*Task directions*
Each line of the listing that holds "fallback" counts once; report how many there are, and nothing more.

*Dataset records*
/-- With none available it leaves the input and the data Word alone (20_memory R42). -/
theorem State.kbdIntercept_leaves {s : State} (hnot : s.kbdAvail = false) :
    s.kbdIntercept.input = s.input ∧ s.kbdIntercept.mem.word params.kbdrAddr = s.mem.word params.kbdrAddr := by
  rcases s.kbdIntercept_cases with ⟨havail, -⟩ | ⟨-, h⟩
  · simp [hnot] at havail
  · simp [h, Memory.word_setWord_other kbsrAddr_ne_kbdrAddr.symm]

/-- Settles O11: the two answers of the poll, then the frame of the interception. -/
theorem keyboardPollLatchesOrClears : Obligations.KeyboardPollLatchesOrClears := by
  intro s
  obtain ⟨hx, hpc, hcc, hrun, hout, hflushed, -, -⟩ := s.kbdIntercept_frame
  have hregs : RegsSameBut [] s s.kbdIntercept := fun r _ => by simp [State.reg, hx]
  refine ⟨fun havail => ?_, fun hnot => ?_, s.kbdIntercept_mem, hregs, hpc, hcc, hrun, ⟨hout, hflushed⟩,
    kbsrAddr_ne_kbdrAddr⟩
  · obtain ⟨c, rest, hin⟩ := State.input_of_kbdAvail havail
    obtain ⟨hrest, hdata⟩ := State.kbdIntercept_latches havail hin
    exact ⟨c, rest, hin, hrest, by simp [State.kbdIntercept_status, havail], by rw [hdata, zext8_toNat]⟩
  · obtain ⟨hinput, hdata⟩ := State.kbdIntercept_leaves hnot
    exact ⟨hinput, by simp [State.kbdIntercept_status, hnot], hdata⟩

/-- Settles O10: the two cases of a read. -/
theorem onlyStatusReadsAreIntercepted : Obligations.OnlyStatusReadsAreIntercepted :=
  fun s => ⟨fun _ h => State.memRead_plain h, State.memRead_plain kbsrAddr_ne_kbdrAddr.symm, s.memRead_kbsr⟩

/-! ### Stores -/

/-- Nothing but the stored Word changes (20_memory R43). -/
theorem State.memWrite_onlyWord (s : State) (a v : Word) : OnlyWord a s (s.memWrite a v) :=
  ⟨fun _ _ => rfl, rfl, rfl, rfl, s.memWrite_memSameBut a v, ⟨rfl, rfl, rfl⟩, ⟨rfl, rfl⟩⟩

/-- Settles O12: the store's own rule, then the next interception, whose poll the store does not touch. -/
theorem storesAreUnconditional : Obligations.StoresAreUnconditional := by
  intro s a v
  refine ⟨Memory.word_setWord_same .., s.memWrite_onlyWord a v, ?_, fun havail => ?_, fun hnot => ?_⟩
  · simp only [State.memRead_kbsr]
    rw [State.kbdIntercept_status, State.kbdIntercept_status, State.memWrite_kbdAvail]
  · obtain ⟨c, rest, hin⟩ := State.input_of_kbdAvail havail
    have hlatched := State.kbdIntercept_latches (s := s.memWrite params.kbdrAddr v) havail hin
    rw [State.memRead_kbsr, State.memRead_kbsr, hlatched.2, (State.kbdIntercept_latches havail hin).2]
  · have hleft := State.kbdIntercept_leaves (s := s.memWrite params.kbdrAddr v) hnot
    rw [State.memRead_kbsr, hleft.2, State.memWrite_mem, Memory.word_setWord_same]

/-! ### The fetch from the status address, and from a Word just stored -/

/-- A step of a running engine is the fetch, then the fetched instruction (40 R90). -/
theorem step_of_running {s : State} (h : s.run = .running) : step s = exec (decode s.fetch.1) s.fetch.2 := by
  simp [step, stopOf, h]

/-- BR with no bit set is never taken (30_encoding R79). -/
theorem exec_br_no_bits (off : BitVec 9) (s : State) : exec (.br false false false off) s = .next s := by
  have hnot : ¬ branchTaken false false false s.cc = true := by simp [branchTaken_iff]
  simp [exec, execBr, hnot]

theorem State.setRun_of_run {s : State} {r : RunState} (h : s.run = r) : s.setRun r = s := by
  subst h
  rfl

/-- At the status address the engine fetches the status Word it has just polled: 0x8000 is RTI, 0x0000 is a BR with no
bit set (20_memory R50). -/
theorem step_at_kbsrAddr {s : State} (hrun : s.run = .running) (hpc : s.pc = params.kbsrAddr) :
    step s = .next ((s.kbdIntercept.setPc (s.pc + 1)).setRun
      (if s.kbdAvail then .aborted .rtiUnimplemented else .running)) := by
  have hrti : decode 0x8000 = .rti := by decide
  have hnop : decode 0x0000 = .br false false false 0 := by decide
  have hfetch : s.fetch = (if s.kbdAvail then 0x8000 else 0x0000, s.kbdIntercept.setPc (s.pc + 1)) := by
    refine Prod.ext ?_ ?_
    · rw [State.fetch_word, hpc, State.memRead_kbsr, State.kbdIntercept_status]
    · rw [State.fetch_state, hpc, State.memRead_kbsr]
  rw [step_of_running hrun, hfetch]
  cases s.kbdAvail with
  | true =>
    rw [if_pos rfl, if_pos rfl, hrti]
    rfl
  | false =>
    rw [if_neg Bool.false_ne_true, if_neg Bool.false_ne_true, hnop, exec_br_no_bits, State.setRun_of_run]
    simp [s.kbdIntercept_frame, hrun]
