-- ==== Sys2Proof/Machine/Elaborate.lean ====
section
/-! DEFINITION. Elaboration: the constraints of 00_scope R9, refused by name, and the configurations that meet them. -/

namespace Sys2Proof

/-- KE(wb), the key words of `wb` bytes in the key store; a trailing part word is not counted (00_scope R11). -/
def Params.keyElements (p : Params) (wb : Nat) : Nat := p.keyBytes / wb

/-- REC_BYTES (00_scope R9, 42_cipher R105). -/
def Params.recBytes (p : Params) : Nat := p.idxBytes + p.blockBytes

/-- IDX_BITS (00_scope R9). -/
def Params.idxBits (p : Params) : Nat := 8 * p.idxBytes

/-- W_BITS (00_scope R9). -/
def Params.wBits (p : Params) : Nat := 8 * p.wBytes

/-- MAXI, the number of start positions of the datapath's window (42_cipher R99). -/
def Params.maxIndex (p : Params) : Nat := p.keyElements p.wBytes - p.blockWords + 1

/-- BCE_BASE, the window's base address in the host's space (20_memory R45). -/
def Params.base (p : Params) : Nat := 0x200000 * p.baseSlot

/-- The offset the platform passes to the BCE for a host address, if the address is in the window (20_memory R45). -/
def Params.offsetOf (p : Params) (hostAddr : Nat) : Option Offset :=
  if p.base ≤ hostAddr ∧ hostAddr < p.base + 0x200000 then some (BitVec.ofNat 21 (hostAddr - p.base)) else none

/-- The constraint of 00_scope R9 that a refused configuration breaks. -/
inductive ConfigError where
  /-- W_BYTES is not 1, 2, 4 or 8. -/
  | wordSize
  /-- A is not W_BYTES. -/
  | alignment
  /-- L is not in 1 .. 65535. -/
  | blockLength
  /-- BLOCK_BYTES is not L * W_BYTES. -/
  | blockSize
  /-- IDX_BYTES is not 4 or 8. -/
  | indexSize
  /-- IDX_BYTES is not a multiple of W_BYTES. -/
  | indexAlignment
  /-- KEY_BYTES is not in 1 .. 0x100000. -/
  | keySize
  /-- L exceeds KE(W_BYTES): the window is longer than the key. -/
  | windowLength
  /-- REC_BYTES exceeds 0x1000. -/
  | recordSize
  /-- SBOX is no permutation of the bytes. -/
  | sboxNotPermutation
  /-- USIZE_BITS is not 64. -/
  | usizeWidth
  /-- T_MOD is 0. -/
  | reduceCycles
  deriving DecidableEq, Repr

/-- The first constraint of 00_scope R9 that the parameters break, in the order of its table (notes/assumptions/13.md). -/
def Params.error? (p : Params) : Option ConfigError :=
  if ¬ (p.wBytes = 1 ∨ p.wBytes = 2 ∨ p.wBytes = 4 ∨ p.wBytes = 8) then some .wordSize
  else if p.align ≠ p.wBytes then some .alignment
  else if ¬ (1 ≤ p.blockWords ∧ p.blockWords ≤ 65535) then some .blockLength
  else if p.blockBytes ≠ p.blockWords * p.wBytes then some .blockSize
  else if ¬ (p.idxBytes = 4 ∨ p.idxBytes = 8) then some .indexSize
  else if p.idxBytes % p.wBytes ≠ 0 then some .indexAlignment
  else if ¬ (1 ≤ p.keyBytes ∧ p.keyBytes ≤ 0x100000) then some .keySize
  else if ¬ p.blockWords ≤ p.keyElements p.wBytes then some .windowLength
  else if ¬ p.recBytes ≤ 0x1000 then some .recordSize
  else if ¬ p.sbox.toList.Nodup then some .sboxNotPermutation
  else if p.usizeBits ≠ 64 then some .usizeWidth
  else if p.tMod = 0 then some .reduceCycles
  else none

/-- A configuration that is hardware: one that meets every constraint of 00_scope R9. State holds one of these, so no
state and no run exists for any other (60_exceptions R144). -/
structure Config extends Params where
  ok : toParams.error? = none
  deriving DecidableEq, Repr

/-- Elaboration: the hardware with these parameters, or the name of the constraint they break (00_scope R9, 60_exceptions
R144). -/
def elaborate (p : Params) : Except ConfigError Config :=
  match h : p.error? with
  | none => .ok { toParams := p, ok := h }
  | some e => .error e

/-- CFG_SMALL of 00_scope R10, with KEY_BYTES and SBOX, which stay open in it. T_MOD is its default (R9). BCE_BASE, which R10 does
not give and 20_memory R66 leaves open, is slot 0: DESIGN CHOICE, notes/assumptions/20.md. -/
def Params.small (keyBytes : Nat) (sbox : Vector Byte 256) : Params :=
  { wBytes := 4, align := 4, blockWords := 7, blockBytes := 28, idxBytes := 4, keyBytes := keyBytes, usizeBits := 64,
    tMod := 1, baseSlot := 0, sbox := sbox }

/-- CFG_LARGE of 00_scope R10, with KEY_BYTES and SBOX, which stay open in it. T_MOD and BCE_BASE are as in `Params.small`: the base
slot 0 is a DESIGN CHOICE, notes/assumptions/20.md. -/
def Params.large (keyBytes : Nat) (sbox : Vector Byte 256) : Params :=
  { wBytes := 8, align := 8, blockWords := 31, blockBytes := 248, idxBytes := 8, keyBytes := keyBytes, usizeBits := 64,
    tMod := 1, baseSlot := 0, sbox := sbox }

/-- A table without repeats and a key store of one window or more make CFG_SMALL hardware. -/
theorem Params.small_ok {keyBytes : Nat} {sbox : Vector Byte 256} (h1 : 28 ≤ keyBytes) (h2 : keyBytes ≤ 0x100000)
    (h : sbox.toList.Nodup) : (Params.small keyBytes sbox).error? = none := by
  have h3 : 1 ≤ keyBytes := by omega
  have h4 : 7 ≤ keyBytes / 4 := by omega
  simp [Params.error?, Params.small, Params.keyElements, Params.recBytes, h, h2, h3, h4]

/-- The identity table has no repeats. -/
theorem identityTable_nodup : (Vector.ofFn fun i : Fin 256 => (BitVec.ofFin i : Byte)).toList.Nodup := by
  rw [Vector.toList_ofFn]
  exact List.nodup_ofFn_ofInjective fun a b h => by simpa using congrArg BitVec.toFin h

/-- A BCE that exists whatever the free parameters are: CFG_SMALL with a key store of one window, the identity table and, from
`Params.small`, BCE_BASE in slot 0: each a DESIGN CHOICE. It shows only that the type of configurations is not empty
(notes/assumptions/2.md). -/
def Config.fallback : Config :=
  { toParams := Params.small 28 (Vector.ofFn fun i : Fin 256 => BitVec.ofFin i), ok := Params.small_ok (by decide) (by decide) identityTable_nodup }

/-- The BCE that `State.reset` describes: any hardware at all, since `Config.given` is free. -/
def Config.hardware : Config :=
  if h : Config.given.error? = none then { toParams := Config.given, ok := h } else Config.fallback

end Sys2Proof
end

*Reply*
2